1970年に30本塁打を放ち、この年から8年連続20本塁打以上を記録し長打力のあるスラッガーとして、低迷していたチームの四番として活躍。1971年に一塁手へ再転向。「タコ足」と呼ばれた低い姿勢での捕球も高く評価された。1974年に初めて打率3割をマーク。打撃タイトルには縁がなかったが、永きに渡りチームリーダーとして選手を率いる。1980年には2000本安打達成(後年、横浜スタジアムの右中間スタンドの最前列には、球団で2000本安打の記念プレートが、同じく2000本安打達成の石井琢朗、駒田徳広のもの、200勝達成の平松政次のもの、250セーブ達成の佐々木主浩のものと共に飾られている)。

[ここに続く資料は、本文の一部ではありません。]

-- ==== Sys2Proof/Proofs/Encoding.lean ====
section
/-! SUPPORT. Words in memory: the bytes of an instruction word, the fields that they make, and the word that they give
back (R47). -/

namespace Sys2Proof.Proofs

open Sys2Proof.Machine

/-! ### Adjacent fields of a bit vector -/

/-- Two adjacent fields put together: the lower one is the remainder by its width, the upper one the quotient. -/
theorem toNat_extractLsb'_add {v : Nat} (w : BitVec v) (lo m n : Nat) :
    (w.extractLsb' lo (m + n)).toNat = (w.extractLsb' lo m).toNat + 2 ^ m * (w.extractLsb' (lo + m) n).toNat := by
  simp only [BitVec.extractLsb'_toNat, Nat.shiftRight_add, Nat.shiftRight_eq_div_pow _ m]
  rw [Nat.pow_add, Nat.mod_mul]

/-! ### Numbers and words as lists of bytes -/

@[simp] theorem leNat_nil : leNat [] = 0 := rfl

@[simp] theorem leNat_cons (b : Byte) (bs : List Byte) : leNat (b :: bs) = b.toNat + 256 * leNat bs := rfl

@[simp] theorem wordOfBytes_nil : wordOfBytes [] = 0 := rfl

@[simp] theorem wordOfBytes_cons (b : Byte) (bs : List Byte) :
    wordOfBytes (b :: bs) = (wordOfBytes bs <<< 8) ||| b.setWidth 96 := rfl

/-- A byte put below a shifted word meets none of the word's bits, so that joining them adds them. -/
theorem shiftLeft_or_byte (w : BitVec 96) (b : Byte) : (w <<< 8) ||| b.setWidth 96 = b.setWidth 96 + 256#96 * w := by
  have disjoint : (w <<< 8) &&& b.setWidth 96 = 0 := by
    ext i hi
    by_cases below : i < 8
    · simp [below]
    · simp [BitVec.getLsbD_of_ge b i (Nat.le_of_not_lt below)]
  rw [← BitVec.add_eq_or_of_and_eq_zero _ _ disjoint, BitVec.shiftLeft_eq_mul_twoPow, BitVec.mul_comm, BitVec.add_comm]
  rfl

/-- `wordOfBytes` is the number that the bytes hold, as a word. -/
theorem wordOfBytes_eq_ofNat_leNat (bs : List Byte) : wordOfBytes bs = BitVec.ofNat 96 (leNat bs) := by
  induction bs with
  | nil => rfl
  | cons b bs ih =>
    rw [wordOfBytes_cons, ih, shiftLeft_or_byte, leNat_cons, BitVec.ofNat_add, BitVec.ofNat_mul, BitVec.ofNat_toNat]

/-- Bytes that are adjacent fields of a bit vector, in rising order, hold the number of the field that they cover. -/
theorem leNat_map_extractLsb' {v : Nat} (w : BitVec v) (lo n : Nat) :
    leNat ((List.range n).map fun i => w.extractLsb' (lo + 8 * i) 8) = (w.extractLsb' lo (8 * n)).toNat := by
  induction n generalizing lo with
  | zero => simp [Nat.mod_one]
  | succ n ih =>
    have tail : (fun i => w.extractLsb' (lo + 8 * i) 8) ∘ Nat.succ = fun i => w.extractLsb' (lo + 8 + 8 * i) 8 := by
      funext i
      exact congrArg (w.extractLsb' · 8) (by omega)
    rw [List.range_succ_eq_map, List.map_cons, List.map_map, tail, leNat_cons, ih, Nat.mul_zero, Nat.add_zero,
      Nat.mul_succ, Nat.add_comm (8 * n), toNat_extractLsb'_add]
    rfl

/-! ### The bytes of an instruction word (R47) -/

@[simp] theorem length_bytesOfWord (w : BitVec 96) : (bytesOfWord w).length = 12 := by simp [bytesOfWord]

theorem getElem?_bytesOfWord (w : BitVec 96) {k : Nat} (h : k < 12) :
    (bytesOfWord w)[k]? = some (w.extractLsb' (8 * k) 8) := by
  simp [bytesOfWord, h]

theorem take_drop_bytesOfWord (w : BitVec 96) {lo n : Nat} (h : lo + n ≤ 12) :
    ((bytesOfWord w).drop lo).take n = (List.range n).map fun i => w.extractLsb' (8 * lo + 8 * i) 8 := by
  refine List.ext_getElem (by simp; omega) fun k _ hk => ?_
  simp [bytesOfWord, Nat.mul_add]

/-- A field of whole bytes of a word in memory is the field of its bits. -/
theorem leField_bytesOfWord (w : BitVec 96) {lo n : Nat} (h : lo + n ≤ 12) :
    leField (bytesOfWord w) lo n = (w.extractLsb' (8 * lo) (8 * n)).toNat := by
  rw [leField, take_drop_bytesOfWord w h, leNat_map_extractLsb']

theorem leNat_bytesOfWord (w : BitVec 96) : leNat (bytesOfWord w) = w.toNat := by
  have whole : leField (bytesOfWord w) 0 12 = leNat (bytesOfWord w) := by
    rw [leField, List.drop_zero, List.take_of_length_le (length_bytesOfWord w).le]
  rw [← whole, leField_bytesOfWord w (by decide)]
  exact congrArg BitVec.toNat (BitVec.extractLsb'_eq_self (x := w))

@[simp] theorem wordOfBytes_bytesOfWord (w : BitVec 96) : wordOfBytes (bytesOfWord w) = w := by
  rw [wordOfBytes_eq_ofNat_leNat, leNat_bytesOfWord, BitVec.ofNat_toNat, BitVec.setWidth_eq]

/-- OP is its class, bits [95:90], times 64 plus its function, bits [89:84]. -/
theorem op_ofWord_toNat (w : BitVec 96) :
    (Raw.ofWord w).op.toNat = (w.extractLsb' 90 6).toNat * 64 + (w.extractLsb' 84 6).toNat := by
  have classAbove := toNat_extractLsb'_add w 84 6 6
  calc (Raw.ofWord w).op.toNat = (w.extractLsb' 84 6).toNat + 64 * (w.extractLsb' 90 6).toNat := classAbove
    _ = _ := by omega

/-- Settles O44: every clause says what a byte, or a field of whole bytes, of a word in memory holds, or splits OP in two. -/
theorem wordsAreLittleEndian : Obligations.WordsAreLittleEndian := by
  unfold Obligations.WordsAreLittleEndian
  intro w
  exact ⟨length_bytesOfWord w, getElem?_bytesOfWord w (k := 0) (by decide), getElem?_bytesOfWord w (k := 11) (by decide),
    fun _ => getElem?_bytesOfWord w, leField_bytesOfWord w (lo := 0) (n := 4) (by decide),
    leField_bytesOfWord w (lo := 4) (n := 4) (by decide), leField_bytesOfWord w (lo := 8) (n := 4) (by decide),
    op_ofWord_toNat w, wordOfBytes_bytesOfWord w⟩

end Sys2Proof.Proofs
end

/-! SUPPORT. Integer results (R70, R127): the value of a fitted element, the elements of a result, and why no operation
takes `b32` with saturate. -/

namespace Sys2Proof.Proofs

open Sys2Proof.Machine

/-! ### The value of an element lies in the range of its type -/

theorem minInt_le_intOf (signed : Bool) {n : Nat} (v : BitVec n) : minInt signed n ≤ intOf signed v := by
  cases signed with
  | true => simpa [minInt, intOf] using v.le_toInt
  | false => simp [minInt, intOf]

theorem intOf_le_maxInt (signed : Bool) {n : Nat} (v : BitVec n) : intOf signed v ≤ maxInt signed n := by
  cases signed with
  | true => simpa [maxInt, intOf] using v.toInt_le
  | false =>
    have bound : (v.toNat : Int) < (2 ^ n : Nat) := Int.ofNat_lt.mpr v.isLt
    simp only [maxInt, intOf, Bool.false_eq_true, if_false]
    omega

theorem minInt_le_maxInt (signed : Bool) (n : Nat) : minInt signed n ≤ maxInt signed n :=
  (minInt_le_intOf signed (0 : BitVec n)).trans (intOf_le_maxInt signed 0)

/-! ### What fitting a value to an element gives (R70) -/

theorem intOf_ofInt_emod (signed : Bool) (n : Nat) (x : Int) :
    intOf signed (BitVec.ofInt n x) % (2 ^ n : Nat) = x % (2 ^ n : Nat) := by
  cases signed with
  | true => simp only [intOf, if_true, BitVec.toInt_ofInt, Int.bmod_emod]
  | false =>
    have low : 0 ≤ x % (2 ^ n : Nat) := Int.emod_nonneg x (by positivity)
    simp only [intOf, Bool.false_eq_true, if_false, BitVec.toNat_ofInt, Int.toNat_of_nonneg low, Int.emod_emod]

theorem intOf_ofInt_of_inRange (signed : Bool) {n : Nat} {x : Int} (width : 0 < n) (low : minInt signed n ≤ x)
    (high : x ≤ maxInt signed n) : intOf signed (BitVec.ofInt n x) = x := by
  cases signed with
  | true =>
    simp only [minInt, maxInt, if_true, Nat.cast_pow, Nat.cast_ofNat] at low high
    exact BitVec.toInt_ofInt_eq_self width low (Int.lt_of_le_sub_one high)
  | false =>
    simp only [minInt, maxInt, Bool.false_eq_true, if_false] at low high
    simp only [intOf, Bool.false_eq_true, if_false, BitVec.toNat_ofInt, Int.emod_eq_of_lt low (Int.lt_of_le_sub_one high),
      Int.toNat_of_nonneg low]

/-- The value of the `n`-bit element that `fitInt` makes of an exact value. -/
def fitValue (signed sat : Bool) (n : Nat) (x : Int) : Int := intOf signed (fitInt signed sat n x)

theorem fitValue_wrap_emod (signed : Bool) (n : Nat) (x : Int) :
    fitValue signed false n x % (2 ^ n : Nat) = x % (2 ^ n : Nat) := intOf_ofInt_emod signed n x

theorem fitValue_saturate (signed : Bool) {n : Nat} (x : Int) (width : 0 < n) :
    fitValue signed true n x = max (minInt signed n) (min (maxInt signed n) x) :=
  intOf_ofInt_of_inRange signed width (le_max_left _ _) (max_le (minInt_le_maxInt signed n) (min_le_left _ _))

/-! ### The elements of a result (R127) -/

theorem elemBits_pos (t : IType) : 0 < elemBits t := by cases t <;> decide

theorem length_elems (t : IType) (a b : DWord) : (elems t a).length = (elems t b).length := by
  unfold elems
  cases shapeOf t <;> simp

theorem extractLsb'_lower_append (u v : BitVec 16) : ((u ++ v : BitVec 32).setWidth 64).extractLsb' 0 16 = v := by
  ext i hi
  have bit : (u ++ v : BitVec 32).getLsbD i = _ := BitVec.getLsbD_append
  simp [bit, hi, hi.trans (by decide : 16 < 64)]

theorem extractLsb'_upper_append (u v : BitVec 16) : ((u ++ v : BitVec 32).setWidth 64).extractLsb' 16 16 = u := by
  ext i hi
  have bit : (u ++ v : BitVec 32).getLsbD (16 + i) = _ := BitVec.getLsbD_append
  have inWord : 16 + i < 64 := by omega
  simp [bit, inWord, BitVec.getLsbD_eq_getElem hi]

/-- Elements put together are read back fitted, as many of them as the type has. -/
theorem elems_unelems (t : IType) (sat : Bool) (es : List Int) (v : DWord) (h : es.length = (elems t v).length) :
    elems t (unelems t sat es) = es.map (fitValue (signedType t) sat (elemBits t)) := by
  unfold elems at h ⊢
  unfold unelems elemBits
  cases shape : shapeOf t with
  | one =>
    rw [shape] at h
    obtain ⟨x, rfl⟩ := List.length_eq_one_iff.mp h
    simp [fitValue]
  | wide =>
    rw [shape] at h
    obtain ⟨x, rfl⟩ := List.length_eq_one_iff.mp h
    simp [fitValue]
  | packed =>
    rw [shape] at h
    obtain ⟨x, y, rfl⟩ := List.length_eq_two.mp h
    simp [fitValue, extractLsb'_lower_append, extractLsb'_upper_append]

/-- Element by element, a result is the fitted value of the operation on the elements of its operands. -/
theorem getElem?_elems_intOp (m : IMod) (f : Int → Int → Int → Int) {a b d : DWord} {k : Nat} {p q r : Int}
    (ha : (elems m.ty a)[k]? = some p) (hb : (elems m.ty b)[k]? = some q) (hd : (elems m.ty d)[k]? = some r) :
    (elems m.ty (intOp m f a b d))[k]? = some (fitValue (signedType m.ty) m.sat (elemBits m.ty) (f p q r)) := by
  rw [intOp, elems_unelems m.ty m.sat _ a (by simp [length_elems m.ty b a, length_elems m.ty d a])]
  have operands : ((elems m.ty a).zip ((elems m.ty b).zip (elems m.ty d)))[k]? = some (p, q, r) :=
    List.getElem?_zip_eq_some.mpr ⟨ha, List.getElem?_zip_eq_some.mpr ⟨hb, hd⟩⟩
  simp only [List.getElem?_map, operands, Option.map_some]

/-! ### No operation takes `b32` with saturate (Table 3.5, Table 3.9) -/

theorem iModOk_b32_of_packed {m : BitVec 8} (sat : Bool) (b32 : mHi m = IType.b32.code) : iModOk m sat true = false := by
  simp [iModOk, b32, IType.code]

theorem iModOk_saturate_of_wrapOnly {m : BitVec 8} (packed : Bool) (sat : m.getLsbD 1 = true) :
    iModOk m false packed = false := by
  simp [iModOk, sat]

/-- The operations of the integer class 0x02. -/
def integerOps : List Op := [.iadd, .isub, .imul, .imulh, .imad, .imin, .imax, .iabs, .ineg]

/-- The operations of the logic class 0x03 that have an integer type. -/
def logicOps : List Op :=
  [.and, .or, .xor, .andn, .not, .shl, .shr, .sar, .rotl, .popc, .clz, .brev, .bfe, .bfi]

/-- Every operation of the integer class takes the packed types (R127). -/
theorem iModOk_of_modOk_integer (c : DecodeCtx) (r : Raw) {o : Op} (ho : o ∈ integerOps) :
    ∃ sat, modOk c o r = true → iModOk r.m sat true = true := by
  fin_cases ho
  exacts [⟨true, id⟩, ⟨true, id⟩, ⟨true, id⟩, ⟨false, id⟩, ⟨true, id⟩, ⟨false, id⟩, ⟨false, id⟩,
    ⟨true, fun h => (Bool.and_eq_true_iff.mp h).1⟩, ⟨true, id⟩]

/-- The logic class takes neither saturate nor the packed types. -/
theorem modOk_logic (c : DecodeCtx) (r : Raw) {o : Op} (ho : o ∈ logicOps) : modOk c o r = iModOk r.m false false := by
  fin_cases ho <;> rfl

theorem modOk_b32_saturate (c : DecodeCtx) {r : Raw} {o : Op} (ho : o ∈ integerOps ++ logicOps)
    (b32 : mHi r.m = IType.b32.code) (sat : r.m.getLsbD 1 = true) : modOk c o r = false := by
  obtain integer | logic := List.mem_append.mp ho
  · obtain ⟨allowed, ok⟩ := iModOk_of_modOk_integer c r integer
    exact Bool.eq_false_iff.mpr fun h => by simpa [iModOk_b32_of_packed allowed b32] using ok h
  · rw [modOk_logic c r logic, iModOk_saturate_of_wrapOnly false sat]

/-- Check 3 of Table 3.9 raises ILLEGAL_MOD where the checks before it pass. -/
theorem decodeFault_of_modOk_false {c : DecodeCtx} {r : Raw} {o : Op} (op : Op.ofCode r.op = some o)
    (level : o.levelTwo = true → c.levelTwo = true) (operands : operandsOk c o r = true) (mod : modOk c o r = false) :
    decodeFault c r = some .illegalMod := by
  have assigned : (o.levelTwo && !c.levelTwo) = false := by simpa using level
  simp [decodeFault, op, assigned, operands, mod]

/-- Settles O58: an element of a result is the fitted value, whose remainder (wrap) and clamp (saturate) are known; `b32`
with saturate passes the modifier check of neither class. -/
theorem integersWrapOrSaturate : Obligations.IntegersWrapOrSaturate := by
  unfold Obligations.IntegersWrapOrSaturate
  intro m f a b d k
  refine ⟨fun p q r ha hb hd => ⟨_, getElem?_elems_intOp m f ha hb hd, minInt_le_intOf _ _, intOf_le_maxInt _ _, ?wrap,
    ?saturate⟩, by decide, by decide, fun c r o op level ho operands b32 sat =>
      decodeFault_of_modOk_false op level operands (modOk_b32_saturate c ho b32 sat)⟩
  case wrap =>
    intro sat
    rw [sat, fitValue_wrap_emod]
  case saturate =>
    intro sat
    have ends := minInt_le_maxInt (signedType m.ty) (elemBits m.ty)
    rw [sat, fitValue_saturate _ _ (elemBits_pos m.ty)]
    omega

日本プロ野球選手会を社団法人化させ、選手会長として選手の先陣に立ち球団と幾度と無く議論を重ねてきた。しかし、その活動が球団に忌避された為、1981年に古賀正明との交換トレードで読売ジャイアンツに移籍。この際、「巨人に移籍しても嬉しくない、大洋で優勝するのが目標だった」と会見で涙した。
1981年、巨人で自身初、唯一のリーグ優勝、日本シリーズ優勝を経験した(その日本ハムとの日本シリーズの第1戦で9回裏に代打で登場、抑えの切り札である江夏豊より本塁打を放つ)。この年限りで現役引退。
引退後は、1982年~1984年大洋一軍打撃コーチ。1985年~1991年に巨人一軍打撃コーチ。巨人コーチ時代、指導した選手の調子を落としてしまったことから、「壊し屋」と呼ばれたが、実際は周囲が言うほど指導力は悪くないと言われている。ただ、選手個々にあまりにも高い理想を求めてしまったことが選手の混乱を招いたとされている。また1988年「アジアの大砲」と呼ばれ華々しくデビューしながらその後伸び悩んだ呂明賜が松原の指導を批判していたこと(但し呂自身88年の後半から既に伸び悩んでいた)や、当時巨人は投手陣のレベルが非常に高く「投高打低」のチームと見られていたことが打撃コーチとしての評価を下げる一因ともなった。巨人時代に松原の指導を受けた駒田徳広が楽天の打撃コーチに就任する際「理想の打撃コーチ像は松原誠さん」とコメントした。
巨人コーチ時代、1990年5月24日のナゴヤ球場での対中日戦で、バンス・ローへの槙原寛己の危険投球に抗議していた監督の星野仙一に向かい、ベンチから『あそこを狙うのは当り前だろが!!』と野次を飛ばし、星野がそれに激昂、制止する球審を押しのけて巨人ベンチに詰め寄り、乱闘騒ぎとなった。この時、水野雄仁が星野に平手打ちを食らっている。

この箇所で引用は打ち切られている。